/-- What the block does with the input e it has received in state s. -/
inductive Served (s : State) : Input → State → Prop where
  | reset : Served s .reset (assertReset s)
  /-- a read, a bus error, or a write of STATUS with bit 1 clear: a response and nothing else -/
  | observe (a : Access) (r : Response) : Served s (.access a) (s.respond r)
  | spec (r : Reg) (v : Word) (x : State) (hx : SpecStore v (s.respond .ack) r x) :
      Served s (.access (.write (s.params.base + r.offset) 32 v)) (destroyEngine x)
  | arg (v : Word) :
      Served s (.access (.write (s.params.base + 0x18) 32 v)) (writeArg v (s.respond .ack))
  | clear (v : Word) :
      Served s (.access (.write (s.params.base + 0x24) 32 v)) (clearError (s.respond .ack))
  | illegal (v : Word) (hd : ∃ e, decode v = .error e) :
      Served s (.access (.write (s.params.base + 0x1C) 32 v))
        (raiseCmdError .illegalCmd (s.respond .ack))
  | command (v : Word) (i : Instr) (u : State) (hd : decode v = .ok i)
      (hx : exec i (s.respond .ack) = .next u) :
      Served s (.access (.write (s.params.base + 0x1C) 32 v)) u

/-- Everything a write that reaches a register can do, as an input. -/
theorem served_of_writeReg {r : Reg} {v : Word} {s u : State} (h : writeReg r v s = .next u) :
    Served s (.access (.write (s.params.base + r.offset) 32 v)) u := by
  rcases writeReg_cases h with ⟨-, rfl⟩ | ⟨x, hx, rfl⟩ | ⟨rfl, rfl⟩ | ⟨rfl, rfl⟩ | ⟨rfl, h⟩
  · exact .observe _ _
  · exact .spec r v x hx
  · exact .arg v
  · rcases writeStatus_cases v (s.respond .ack) with h | h <;> rw [h]
    · exact .observe _ _
    · exact .clear v
  · rcases writeCmd_cases h with ⟨rfl, hd⟩ | ⟨i, hd, hx⟩
    · exact .illegal v hd
    · exact .command v i u hd hx

/-- Everything an input can do. -/
theorem served_of_serve {e : Input} {s u : State} (h : serve e s = .next u) : Served s e u := by
  match e with
  | .reset =>
    obtain rfl := Host.Outcome.next.inj h
    exact .reset
  | .access (.read addr bits) =>
    rcases busRead_cases addr bits s with hr | ⟨r, hr⟩ <;> cases hr.symm.trans h
    exact .observe _ r
  | .access (.write addr bits v) =>
    rcases busWrite_cases addr bits v s with hw | hw | ⟨r, rfl, rfl, hw⟩
    · cases hw.symm.trans h
    · cases hw.symm.trans h
      exact .observe _ _
    · exact served_of_writeReg (hw.symm.trans h)

/-- Everything a step can do. -/
theorem step_served {s s' : State} (h : step s = .next s') :
    ∃ e rest, s.pending = e :: rest ∧ Served (s.received e rest) e s' := by
  obtain ⟨e, rest, hp, hs⟩ := step_next h
  exact ⟨e, rest, hp, served_of_serve hs⟩

/-- A step that takes the input e serves it. -/
theorem step_served_cons {s s' : State} {e : Input} {rest : List Input} (hp : s.pending = e :: rest)
    (h : step s = .next s') : Served (s.received e rest) e s' :=
  served_of_serve ((step_cons hp).symm.trans h)

/-! ## The invariants -/

/-- Without an engine and a live context only the error record is left to check. -/
theorem inv_of_no_engine {s : State} (ht : s.table = none) (hc : ∀ c, s.ctx c = none)
    (he : s.ErrorInv) : s.Inv where
  engine t h := by rw [ht] at h; cases h
  contexts c d h := by rw [hc c] at h; cases h
  error := he

theorem inv_resetFor (p : Params) : (State.resetFor p).Inv :=
  inv_of_no_engine rfl (ctx_resetFor p) ⟨fun _ => rfl, fun _ => rfl⟩

theorem inv_assertReset (s : State) : (assertReset s).Inv :=
  inv_of_no_engine rfl (ctx_assertReset s) ⟨fun _ => rfl, fun _ => rfl⟩

section
variable {s : State} (hs : s.Inv)
include hs

theorem inv_received (e : Input) (rest : List Input) : (s.received e rest).Inv :=
  ⟨hs.engine, hs.contexts, hs.error⟩

theorem inv_respond (r : Response) : (s.respond r).Inv :=
  ⟨hs.engine, hs.contexts, hs.error⟩

theorem inv_writeArg (v : Word) : (writeArg v s).Inv :=
  ⟨hs.engine, hs.contexts, hs.error⟩

theorem inv_setResult (v : Word) : ({ s with result := v } : State).Inv :=
  ⟨hs.engine, hs.contexts, hs.error⟩

theorem inv_clearError : (clearError s).Inv :=
  ⟨hs.engine, hs.contexts, fun _ => rfl, fun _ => rfl⟩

-=-=-

Starting at the first line of the records above, please copy each line exactly until you reach the line containing "nothing else -/". Include that line and stop there.

**Answer box:**
/-- What the block does with the input e it has received in state s. -/
inductive Served (s : State) : Input → State → Prop where
  | reset : Served s .reset (assertReset s)
  /-- a read, a bus error, or a write of STATUS with bit 1 clear: a response and nothing else -/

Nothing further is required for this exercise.